Leia’s throat went dry. “Of the House of Metara?”
“Yes.” The word was almost breathless.
Leia couldn’t believe it. The Metara family had served for generations as councilors and ambassadors in Alderaan’s government. The ones who hadn’t gone into planetary service had been teachers, researchers, physicians. This had to be a trick. “How do I know you’re not lying?” she demanded, her voice coming out harsh and strained.
“My mother was Gerane Metara; our family seat was in Crevasse City.” Metara’s voice rose in frustration. “Tell me who you are! I almost … I think I recognize your voice, but it can’t be …”
Leia had to be sure. “What was your father’s name? What was his last post?”
“His name was Stavin and he was an artist. It was my mother who was an administrator in the education council.” Metara’s voice hardened. “I’ve answered all your questions. Tell me who you are!”
Han shook his head frantically at her. But Leia said, “I’m Princess Leia Organa.”
The comm went silent. Ignoring Han’s swearing, Leia said, “Why did you attack that merchant ship?” She couldn’t believe the Aegis’s crew had chosen this course voluntarily. There had to be some reason for it. Maybe they believed the merchant ship was working for the Empire …
“We attacked it.” Metara’s words were clipped, harsh. “We attacked it because that’s what we do to survive now.”
An Alderaanian crew, members of the planetary protection and defense force, had turned pirate? A sick sensation grew in Leia’s chest.
“We intend to sell the cargo,” Metara continued. “We won’t hurt the crew.”

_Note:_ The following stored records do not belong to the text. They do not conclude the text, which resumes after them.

-- ==== Sys2Proof/Syntax.lean ====
section
/-!
DEFINITION. The operations of the Turuz 9, one constructor of `Instr` per row of the opcode table: the events and
commands of the module, and every form of every Wefen instruction (12_isa_encoding), with the fields of each format.
-/
namespace Sys2Proof

/-- Format S3 (Table 12.2): two sources and a destination in `v0`-`v127`; a literal replaces B (R253). -/
structure S3Form where
  gw : Bool
  b : BitVec 7
  a : BitVec 7
  d : BitVec 7
  lit : Option DWord
  deriving DecidableEq, Repr, Inhabited

/-- Format SI (Table 12.2): an immediate and two registers; a literal replaces IMM8, or the time of `sleep` (R253). -/
structure SiForm where
  imm8 : BitVec 8
  a : BitVec 7
  d : BitVec 7
  lit : Option DWord
  deriving DecidableEq, Repr, Inhabited

/-- Format SB (Table 12.2): a branch. -/
structure SbForm where
  off14 : BitVec 14
  prio : BitVec 8
  deriving DecidableEq, Repr, Inhabited

/-- Format SW (Table 12.2): the thresholds of `wait`. -/
structure SwForm where
  cl : BitVec 4
  mx : BitVec 4
  cp : BitVec 4
  st : BitVec 5
  ld : BitVec 5
  deriving DecidableEq, Repr, Inhabited

/-- The predicate fields P, PN and PE of an extended format (Table 12.4, R136). -/
structure Pred where
  pn : Bool
  pe : Bool
  p : RegNo
  deriving DecidableEq, Repr, Inhabited

/-- Format XR (Tables 12.4 and 12.5): three routed sources, a destination and the sub-operation FX:FY. -/
structure XrForm where
  gap : BitVec 2
  a : RegNo
  d : RegNo
  sub : BitVec 4
  gw : Bool
  ra : BitVec 9
  rb : BitVec 9
  rc : BitVec 9
  b : RegNo
  c : RegNo
  pred : Pred
  lit : Option DWord
  deriving DecidableEq, Repr, Inhabited

/-- Format XM (Tables 12.4 and 12.6): an address and a data operand. -/
structure XmForm where
  gap : BitVec 2
  a : RegNo
  d : RegNo
  sub : BitVec 4
  gw : Bool
  as : BitVec 3
  size : BitVec 3
  scope : BitVec 3
  ofs : BitVec 20
  aux : BitVec 8
  b : RegNo
  pred : Pred
  lit : Option DWord
  deriving DecidableEq, Repr, Inhabited

/-- Format XT (Tables 12.4 and 12.7): the tile engines. -/
structure XtForm where
  gap : BitVec 2
  a : RegNo
  d : RegNo
  sub : BitVec 4
  gw : Bool
  flags : BitVec 7
  fmt : BitVec 4
  h : BitVec 8
  b : RegNo
  aux : BitVec 8
  c : RegNo
  pred : Pred
  deriving DecidableEq, Repr, Inhabited

/-- Format XB (Tables 12.4 and 12.8): a branch with a 32-bit byte offset. -/
structure XbForm where
  gap : BitVec 2
  d : RegNo
  tgt : BitVec 32
  prio : BitVec 8
  pred : Pred
  deriving DecidableEq, Repr, Inhabited

/-- Who writes a device register: a control hart in a privilege mode, or a core (R24, R53, R61, R380). -/
inductive Writer
  | machine | supervisor | user | core
  deriving DecidableEq, Repr, Inhabited

/-- A write to the service range (R380): its address, its width in bytes, its data and who makes it. -/
structure RegWrite where
  addr : Addr
  bytes : Nat
  data : DWord
  by_ : Writer
  deriving DecidableEq, Repr, Inhabited

/-- A flit on a halyard port (Table 2.2). -/
structure Flit where
  kind : BitVec 4
  vc : BitVec 4
  lseq : BitVec 12
  lack : BitVec 12
  payload : List Byte
  crc : BitVec 32
  deriving DecidableEq, Repr, Inhabited

/-- A packet: the transport header of Table 2.3 and its data. -/
structure Packet where
  dst : BitVec 12
  src : BitVec 12
  hops : BitVec 4
  flow : BitVec 3
  ord : Bool
  seq : BitVec 32
  op : BitVec 8
  handle : BitVec 20
  midx : BitVec 12
  len : BitVec 9
  sctx : BitVec 12
  z1 : BitVec 3
  va : Addr
  z2 : BitVec 16
  aux : DWord
  data : List Byte
  deriving DecidableEq, Repr, Inhabited

/-- A DMA request of a PCI Express requester behind a root port (R59-R61), at an address that the port die's IOMMU translates:
data to write, or none for a read of `len` bytes. -/
structure DmaReq where
  port : Nat
  rid : BitVec 16
  addr : DWord
  write : Option (List Byte)
  len : Nat
  deriving DecidableEq, Repr, Inhabited

/-- The kind of a memory access, for the permission check of R199. -/
inductive Access
  | load | store | atomic | fetch
  deriving DecidableEq, Repr, Inhabited

/-- A request to an L2 slice (R184-R191): who asks (a group of a core, or an agent outside the cores), under which key ID and
seed and HOME, for which bytes, and with which data to write. -/
structure SliceReq where
  core : Option Nat
  slot : Nat
  ctx : Nat
  home : BitVec 4
  key : BitVec 12
  pa : Addr
  len : Nat
  write : Option (List Byte)
  deriving DecidableEq, Repr, Inhabited
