-- ==== Sys2Proof/Machine/State.lean ====
section
/-!
DEFINITION. The state of the module as plain data: the control part (`Ctl`: supply, boot, keys, registers, ports,
repair, update) and the fabric part (`Fab`: memory, caches, cores, groups, lanes, contexts, Uzoman, transport), the
agenda of moves the environment has chosen, and the state right after reset.
-/
namespace Sys2Proof.Machine

/-- Format tags of registers (Table 7.2, R137). -/
inductive Tag
  | raw | i32 | n32 | f32 | h16x2 | b16x2 | f64 | i64 | n64 | bits
  deriving DecidableEq, Repr, Inhabited

/-- A register of one lane: its value and its format tag (R135, R137). -/
structure Reg where
  val : Word
  tag : Tag
  deriving DecidableEq, Repr, Inhabited

/-- Zero with tag raw (R92). -/
def Reg.zero : Reg := ⟨0, .raw⟩

/-- Byte-addressed memory in canonical form: addresses rise strictly and no listed byte is zero. -/
abbrev Memory := List Host.Cell

/-- What a byte that is not listed reads as (DESIGN CHOICE, log 1). -/
def Memory.unlisted : Byte := 0

/-- Whether every key of the list is above `n`, keys rise, and no entry equals the unlisted value. -/
def Memory.wfFrom : Option Nat → Memory → Bool
  | _, [] => true
  | lo, (a, b) :: m =>
    (match lo with | none => true | some l => decide (l < a)) && decide (b ≠ Memory.unlisted) && wfFrom (some a) m

/-- The canonical form of a memory. -/
def Memory.wf (m : Memory) : Bool := Memory.wfFrom none m

/-! ## Lanes and groups -/

/-- Whether a lane runs, has executed `exit`, or was cancelled (R121, R305). -/
inductive LaneStatus
  | live | exited | cancelled
  deriving DecidableEq, Repr, Inhabited

/-- Where an access lands: global memory at a translated address, or a scratchpad. -/
inductive Loc
  | glob (va pa : Addr) (key : BitVec 12) (home : BitVec 4) (cache : BitVec 2)
  | scr (core : Nat) (addr : Nat)
  deriving DecidableEq, Repr, Inhabited

/-- The instruction a lane is parked in (R145). -/
inductive Park
  | jwait (j : BitVec 4)
  | tnext (q : Nat) (desc : Loc)
  /-- A `qenq` or `qdeq` whose request has not been answered (R327, R328). -/
  | queue
  /-- A `qdeq` on the waiter list (R328): its number in the group, and the lower-numbered active lanes of it, whose value a
  team-shared destination takes before this lane's (R140). -/
  | qdeq (desc : Loc) (d : RegNo) (words : Nat) (acq : Option Nat) (seq : Nat) (lower : BitVec 64)
  /-- A `qdeq` to which the slice has handed an entry that has not reached the core yet (R328): as above, with the entry. -/
  | handed (desc : Loc) (d : RegNo) (acq : Option Nat) (seq : Nat) (lower : BitVec 64) (entry : List Byte)
  | syscall (token : Option Word) (request : List Byte)
  | barw (core : Nat) (addr : Nat) (phase : Bool)
  | swait (loc : Loc) (threshold : DWord)
  /-- A `swait` lane that its word has released: it unparks with its acquire at the end of the step (R217, R350). -/
  | released
  deriving DecidableEq, Repr, Inhabited

/-- A region checkpoint (R149): the live-in literal, the live-in registers in range order, the head, the priority and
the lane's bits in the rejoin masks. `idle` marks a head that is a `tnext` at which a restart finds the lane idle (R125). -/
structure Checkpoint where
  lit : DWord
  regs : List Reg
  head : Addr
  prio : Byte
  enrolled : BitVec 16
  arrived : BitVec 16
  idle : Option Nat
  deriving DecidableEq, Repr, Inhabited

/-- One lane of a group. -/
structure Lane where
  status : LaneStatus
  /-- Idle at its last `tnext` (R125). -/
  idle : Bool
  park : Option Park
  /-- Where a parked lane continues when it unparks (R145). -/
  parkNext : Addr
  pc : Addr
  prio : Byte
  /-- Private registers that differ from the lane's default. -/
  regs : Table Reg
  /-- Default of unlisted private registers: zero raw, or the free values of a restart (R150, log 3). -/
  epoch : Option Nat
  bound : Option (DWord × BitVec 4)
  task : Bool
  lastTnext : Option (Addr × Nat)
  /-- Instructions issued since the deferral window opened (R151). -/
  window : Option Nat
  enrolled : BitVec 16
  arrived : BitVec 16
  ck : Checkpoint
  deriving DecidableEq, Repr, Inhabited

/-- One lane's part of a store-queue entry: where, the bytes stored (or the operand), the bytes expected by `cas`. -/
structure Piece where
  lane : Nat
  loc : Loc
  data : List Byte
  expect : List Byte
  deriving DecidableEq, Repr, Inhabited

/-- What a store-queue entry does when it leaves the queue (R207). -/
inductive StoreKind
  | store (rel : Bool)
  | atom (op : Nat) (order : Nat) (ret : Bool)
  | cas (order : Nat)
  | bari (xarrv : BitVec 16)
  | barv
  | barx (bytes : Word)
  | presSet
  | presClr
  | unpin
  | cfl (l2 : Bool)
  | qenq (esz : Nat) (order : Nat) (d : RegNo)
  | qdeq (esz : Nat) (order : Nat) (d : RegNo)
  deriving DecidableEq, Repr, Inhabited

/-- An entry of a group's store queue (R207). -/
structure StoreOp where
  seq : Nat
  pc : Addr
  scope : Nat
  kind : StoreKind
  pieces : List Piece
  deriving DecidableEq, Repr, Inhabited

/-- What an outstanding load waits for. -/
inductive LoadKind
  | mem (acq : Bool)
  | ret
  | pin
  | presq
  | rrd
  deriving DecidableEq, Repr, Inhabited

/-- One lane's part of an outstanding load: its source, whether it has completed, and whether its destination is not to be
written when it does (R150). -/
structure LoadPiece where
  lane : Nat
  loc : Loc
  done : Bool
  dropped : Bool
  deriving DecidableEq, Repr, Inhabited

Won’t hurt the crew. Leia’s vision almost whited out from pure anger. Only years of training and iron self-control kept her voice even. “You’ve already harmed the crew. You know that, unless you muted their distress calls.”
Metara didn’t answer.
Leia grimaced. The silence meant Metara knew that her ship had already killed or injured some of the merchant’s personnel. She took a deep breath, forcing her anger down. She didn’t want to back Metara into a corner. Not just yet. She tried again. “Let the merchant ship go, and we can talk about your situation. I can help you.”
This time there was no hesitation. “I can’t let the ship go.”
“You can.” Leia made herself sound calm rather than urgent. She shifted to put her
back to Han, whose increasing agitation was interfering with her concentration. “You’re a free agent; you don’t have to do anything. Let the ship go and we can—”
“Come to us.”
“What?” Leia was taken aback. “What do you mean?”
“Get in an escape pod. We’ll guide you into the bay. We can talk on board.”
Han moved so he could glare at her. Leia set her mouth in a grim line. She didn’t need anyone to tell her what this sounded like. If the Aegis’s crew had so abandoned the principles of Alderaan as to steal and kill nearly helpless civilians, then it was all too possible that they wouldn’t shrink from kidnapping and ransoming an Alderaanian Princess. “I can’t do that. You know why.”
The comm went silent again. Leia waited a long moment, torn among disgust, despair, and a final stubborn thread of hope that Metara would change her mind. After one brief conversation with you? she asked herself. You’re good but not that good, Leia.
Then the deck jolted underfoot and she grabbed the back of Ilen’s seat to steady herself. “What—”
Han twisted back around to the pilot’s board and hit the controls for their remaining sublight engine. The Gamble shuddered, more of the readouts redlined, but there was no surge forward. “Darn it!”
“Did the engine go offline?” Leia demanded.
Confused, watching the sensors, Ilen said, “We’re caught in a tractor beam!”
“Yeah, we are.” Han quickly adjusted the controls, then eased back on the overstressed engine. With an ironic grimace, he said, “Looks like they decided they really want to see you, Princess.”
“Alderaanian gunships don’t have tractor beams,” Leia said, baffled. But pirates do, she realized, and swore under her breath. She felt the sublight engine drop out as Han shut it down to keep the already damaged systems from overloading. “I saw that they’d had the ship altered. I’m sorry, I didn’t consider that they might have added a tractor beam.”